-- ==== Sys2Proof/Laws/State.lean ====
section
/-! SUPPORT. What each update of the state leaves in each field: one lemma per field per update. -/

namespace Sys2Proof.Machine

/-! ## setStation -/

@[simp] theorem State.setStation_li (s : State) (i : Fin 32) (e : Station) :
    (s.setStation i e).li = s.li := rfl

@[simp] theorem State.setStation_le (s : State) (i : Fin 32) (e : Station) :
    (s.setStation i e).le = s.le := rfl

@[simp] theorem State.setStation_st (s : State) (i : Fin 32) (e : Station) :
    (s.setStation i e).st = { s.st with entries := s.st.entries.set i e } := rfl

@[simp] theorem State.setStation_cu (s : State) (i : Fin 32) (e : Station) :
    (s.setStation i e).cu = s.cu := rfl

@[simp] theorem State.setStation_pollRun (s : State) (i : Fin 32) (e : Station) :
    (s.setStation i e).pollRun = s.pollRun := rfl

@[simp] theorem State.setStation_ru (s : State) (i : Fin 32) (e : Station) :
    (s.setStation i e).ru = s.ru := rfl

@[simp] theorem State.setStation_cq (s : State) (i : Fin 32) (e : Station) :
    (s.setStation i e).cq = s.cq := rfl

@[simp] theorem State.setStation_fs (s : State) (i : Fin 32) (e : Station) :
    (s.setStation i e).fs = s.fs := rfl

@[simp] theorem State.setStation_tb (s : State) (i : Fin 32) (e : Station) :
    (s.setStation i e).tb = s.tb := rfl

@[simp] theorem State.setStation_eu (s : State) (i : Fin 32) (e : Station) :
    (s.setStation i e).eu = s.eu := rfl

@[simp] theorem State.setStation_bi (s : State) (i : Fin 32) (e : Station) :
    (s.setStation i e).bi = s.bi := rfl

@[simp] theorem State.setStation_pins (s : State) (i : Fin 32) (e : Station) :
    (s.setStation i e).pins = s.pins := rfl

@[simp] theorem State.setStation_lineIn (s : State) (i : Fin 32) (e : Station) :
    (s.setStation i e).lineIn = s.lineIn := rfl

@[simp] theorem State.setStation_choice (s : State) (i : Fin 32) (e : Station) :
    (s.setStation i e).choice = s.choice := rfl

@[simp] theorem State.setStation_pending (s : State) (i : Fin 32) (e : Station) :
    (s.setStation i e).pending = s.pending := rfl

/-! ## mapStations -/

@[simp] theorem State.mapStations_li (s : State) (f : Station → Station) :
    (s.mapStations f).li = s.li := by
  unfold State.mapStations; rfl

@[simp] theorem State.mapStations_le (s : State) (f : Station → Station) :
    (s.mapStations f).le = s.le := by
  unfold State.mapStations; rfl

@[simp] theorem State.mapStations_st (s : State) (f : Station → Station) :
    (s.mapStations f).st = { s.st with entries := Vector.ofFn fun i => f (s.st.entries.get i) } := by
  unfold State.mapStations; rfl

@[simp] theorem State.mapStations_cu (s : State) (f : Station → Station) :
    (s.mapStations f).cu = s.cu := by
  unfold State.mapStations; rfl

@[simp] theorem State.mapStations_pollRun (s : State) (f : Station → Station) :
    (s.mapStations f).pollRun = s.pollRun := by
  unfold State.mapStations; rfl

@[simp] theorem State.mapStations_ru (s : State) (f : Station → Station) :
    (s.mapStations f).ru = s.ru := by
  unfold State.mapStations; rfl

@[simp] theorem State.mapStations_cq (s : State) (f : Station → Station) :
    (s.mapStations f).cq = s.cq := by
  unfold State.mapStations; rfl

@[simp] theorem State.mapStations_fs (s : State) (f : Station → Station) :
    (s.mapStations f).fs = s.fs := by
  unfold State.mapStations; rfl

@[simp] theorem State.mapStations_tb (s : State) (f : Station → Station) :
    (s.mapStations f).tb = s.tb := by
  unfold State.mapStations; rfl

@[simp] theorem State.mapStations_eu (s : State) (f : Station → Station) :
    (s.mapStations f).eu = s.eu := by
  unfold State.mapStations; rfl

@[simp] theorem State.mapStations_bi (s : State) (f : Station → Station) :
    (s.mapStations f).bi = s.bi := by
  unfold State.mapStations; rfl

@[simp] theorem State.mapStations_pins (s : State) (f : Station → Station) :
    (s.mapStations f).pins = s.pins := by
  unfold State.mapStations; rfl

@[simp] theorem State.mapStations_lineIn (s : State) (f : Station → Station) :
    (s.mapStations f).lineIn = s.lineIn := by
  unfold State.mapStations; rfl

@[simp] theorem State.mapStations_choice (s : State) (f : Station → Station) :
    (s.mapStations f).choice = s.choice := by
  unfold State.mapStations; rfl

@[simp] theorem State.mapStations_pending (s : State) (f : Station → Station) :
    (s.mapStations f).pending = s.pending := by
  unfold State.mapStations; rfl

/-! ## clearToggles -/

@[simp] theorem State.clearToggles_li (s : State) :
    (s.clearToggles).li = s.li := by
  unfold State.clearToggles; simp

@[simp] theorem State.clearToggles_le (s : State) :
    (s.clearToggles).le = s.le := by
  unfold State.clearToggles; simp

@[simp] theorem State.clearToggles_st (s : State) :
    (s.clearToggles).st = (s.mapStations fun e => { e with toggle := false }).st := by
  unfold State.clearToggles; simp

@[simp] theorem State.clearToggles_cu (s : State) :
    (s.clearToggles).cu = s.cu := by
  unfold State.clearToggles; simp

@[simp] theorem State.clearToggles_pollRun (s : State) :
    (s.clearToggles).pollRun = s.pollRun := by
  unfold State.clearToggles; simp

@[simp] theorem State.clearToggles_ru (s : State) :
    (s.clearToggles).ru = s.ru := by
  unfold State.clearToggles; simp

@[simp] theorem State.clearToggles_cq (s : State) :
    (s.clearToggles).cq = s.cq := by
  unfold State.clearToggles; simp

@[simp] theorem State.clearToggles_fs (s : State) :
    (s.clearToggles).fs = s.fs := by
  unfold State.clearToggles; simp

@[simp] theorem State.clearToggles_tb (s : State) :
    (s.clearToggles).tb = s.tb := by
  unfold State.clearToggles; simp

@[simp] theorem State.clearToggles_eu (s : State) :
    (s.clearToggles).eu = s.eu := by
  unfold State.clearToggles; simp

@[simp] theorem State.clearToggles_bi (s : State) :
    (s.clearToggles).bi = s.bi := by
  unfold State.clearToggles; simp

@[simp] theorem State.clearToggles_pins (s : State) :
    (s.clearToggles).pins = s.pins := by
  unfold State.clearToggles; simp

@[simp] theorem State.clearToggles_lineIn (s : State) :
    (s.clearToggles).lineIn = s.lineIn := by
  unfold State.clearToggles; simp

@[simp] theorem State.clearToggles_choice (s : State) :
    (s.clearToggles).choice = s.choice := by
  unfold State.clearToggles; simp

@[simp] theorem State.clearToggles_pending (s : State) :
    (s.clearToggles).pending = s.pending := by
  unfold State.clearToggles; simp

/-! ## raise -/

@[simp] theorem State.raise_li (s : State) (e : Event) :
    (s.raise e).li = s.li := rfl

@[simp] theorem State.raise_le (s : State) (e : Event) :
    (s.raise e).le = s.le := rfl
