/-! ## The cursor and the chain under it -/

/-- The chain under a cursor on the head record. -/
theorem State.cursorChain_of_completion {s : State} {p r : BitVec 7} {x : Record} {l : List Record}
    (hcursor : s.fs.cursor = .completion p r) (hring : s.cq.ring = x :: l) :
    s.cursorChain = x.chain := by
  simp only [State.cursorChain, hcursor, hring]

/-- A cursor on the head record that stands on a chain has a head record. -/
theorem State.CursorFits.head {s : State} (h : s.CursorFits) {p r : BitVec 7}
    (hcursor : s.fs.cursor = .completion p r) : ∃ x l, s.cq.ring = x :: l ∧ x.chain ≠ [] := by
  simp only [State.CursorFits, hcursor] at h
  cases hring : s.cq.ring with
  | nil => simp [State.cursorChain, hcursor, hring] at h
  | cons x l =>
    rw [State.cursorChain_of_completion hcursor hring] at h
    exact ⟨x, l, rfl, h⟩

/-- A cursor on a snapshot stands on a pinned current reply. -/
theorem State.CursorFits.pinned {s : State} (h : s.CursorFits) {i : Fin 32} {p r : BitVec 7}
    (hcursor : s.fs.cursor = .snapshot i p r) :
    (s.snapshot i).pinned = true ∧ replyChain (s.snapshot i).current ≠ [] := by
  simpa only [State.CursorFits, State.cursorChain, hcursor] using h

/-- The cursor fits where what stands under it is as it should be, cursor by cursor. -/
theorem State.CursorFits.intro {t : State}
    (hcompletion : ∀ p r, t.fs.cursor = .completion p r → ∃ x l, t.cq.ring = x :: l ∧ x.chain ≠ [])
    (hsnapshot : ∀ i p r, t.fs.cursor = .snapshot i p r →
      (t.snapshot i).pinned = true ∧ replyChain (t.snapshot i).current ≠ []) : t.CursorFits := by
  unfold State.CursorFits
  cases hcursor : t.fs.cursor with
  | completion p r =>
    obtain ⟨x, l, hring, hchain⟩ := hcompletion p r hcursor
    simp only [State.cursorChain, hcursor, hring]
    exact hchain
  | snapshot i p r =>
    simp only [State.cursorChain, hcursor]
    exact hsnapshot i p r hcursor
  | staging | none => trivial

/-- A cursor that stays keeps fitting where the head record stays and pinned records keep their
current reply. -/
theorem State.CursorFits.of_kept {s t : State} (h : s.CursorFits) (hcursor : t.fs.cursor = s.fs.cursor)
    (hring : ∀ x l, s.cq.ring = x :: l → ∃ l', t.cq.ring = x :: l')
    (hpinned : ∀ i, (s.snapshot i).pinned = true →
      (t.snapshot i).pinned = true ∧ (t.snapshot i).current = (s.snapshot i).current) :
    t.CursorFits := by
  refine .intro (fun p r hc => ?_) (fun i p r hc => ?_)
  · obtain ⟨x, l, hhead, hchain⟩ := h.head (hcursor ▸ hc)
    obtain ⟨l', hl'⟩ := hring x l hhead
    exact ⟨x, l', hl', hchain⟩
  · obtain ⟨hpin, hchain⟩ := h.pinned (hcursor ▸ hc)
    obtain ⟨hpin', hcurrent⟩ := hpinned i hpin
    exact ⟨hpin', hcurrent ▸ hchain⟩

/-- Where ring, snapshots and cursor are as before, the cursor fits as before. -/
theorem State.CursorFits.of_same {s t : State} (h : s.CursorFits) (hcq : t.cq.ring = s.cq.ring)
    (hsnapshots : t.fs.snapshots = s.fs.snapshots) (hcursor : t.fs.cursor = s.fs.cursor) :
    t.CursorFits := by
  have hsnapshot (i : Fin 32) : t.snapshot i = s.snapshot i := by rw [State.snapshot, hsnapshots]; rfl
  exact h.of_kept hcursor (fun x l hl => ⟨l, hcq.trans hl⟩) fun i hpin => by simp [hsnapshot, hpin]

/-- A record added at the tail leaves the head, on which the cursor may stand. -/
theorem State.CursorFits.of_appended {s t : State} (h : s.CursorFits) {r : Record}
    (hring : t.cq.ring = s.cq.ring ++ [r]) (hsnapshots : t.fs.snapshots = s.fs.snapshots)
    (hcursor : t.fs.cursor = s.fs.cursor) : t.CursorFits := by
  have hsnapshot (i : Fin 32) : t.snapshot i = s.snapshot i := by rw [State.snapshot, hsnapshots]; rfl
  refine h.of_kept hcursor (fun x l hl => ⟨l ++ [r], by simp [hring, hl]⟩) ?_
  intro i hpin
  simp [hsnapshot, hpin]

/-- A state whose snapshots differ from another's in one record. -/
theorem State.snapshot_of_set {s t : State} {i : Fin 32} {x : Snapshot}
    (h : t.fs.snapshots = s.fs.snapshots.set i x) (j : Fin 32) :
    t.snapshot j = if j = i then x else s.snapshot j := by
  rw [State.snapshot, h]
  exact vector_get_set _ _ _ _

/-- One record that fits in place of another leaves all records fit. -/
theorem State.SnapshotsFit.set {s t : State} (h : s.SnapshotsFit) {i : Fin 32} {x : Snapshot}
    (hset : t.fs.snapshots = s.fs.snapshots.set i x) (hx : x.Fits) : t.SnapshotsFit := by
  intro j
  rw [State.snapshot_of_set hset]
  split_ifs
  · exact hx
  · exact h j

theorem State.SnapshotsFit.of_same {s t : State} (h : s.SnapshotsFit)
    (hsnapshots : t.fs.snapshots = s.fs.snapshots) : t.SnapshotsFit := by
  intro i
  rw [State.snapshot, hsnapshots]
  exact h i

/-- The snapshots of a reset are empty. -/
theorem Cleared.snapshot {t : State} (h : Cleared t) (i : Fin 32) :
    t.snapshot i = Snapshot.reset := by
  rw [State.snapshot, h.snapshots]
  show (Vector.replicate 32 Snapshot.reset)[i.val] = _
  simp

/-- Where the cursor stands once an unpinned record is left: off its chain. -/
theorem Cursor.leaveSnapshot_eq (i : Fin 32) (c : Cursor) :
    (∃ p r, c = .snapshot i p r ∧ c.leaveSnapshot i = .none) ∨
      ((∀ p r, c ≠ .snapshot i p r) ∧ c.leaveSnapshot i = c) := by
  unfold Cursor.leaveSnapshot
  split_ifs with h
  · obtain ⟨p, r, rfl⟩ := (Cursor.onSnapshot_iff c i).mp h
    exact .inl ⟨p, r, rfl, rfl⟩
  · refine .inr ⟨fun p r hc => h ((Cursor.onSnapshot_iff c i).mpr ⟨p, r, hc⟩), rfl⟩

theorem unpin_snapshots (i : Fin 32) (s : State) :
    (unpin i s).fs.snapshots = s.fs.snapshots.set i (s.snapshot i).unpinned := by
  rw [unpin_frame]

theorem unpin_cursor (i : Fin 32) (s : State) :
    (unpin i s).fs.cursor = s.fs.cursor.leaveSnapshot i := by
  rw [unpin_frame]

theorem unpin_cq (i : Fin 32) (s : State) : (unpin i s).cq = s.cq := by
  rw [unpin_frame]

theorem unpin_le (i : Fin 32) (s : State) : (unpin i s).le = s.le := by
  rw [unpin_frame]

----

(Task statement): Consider the string "true". State how many lines of the data contain it, giving the number alone.

(Result of the exercise): 4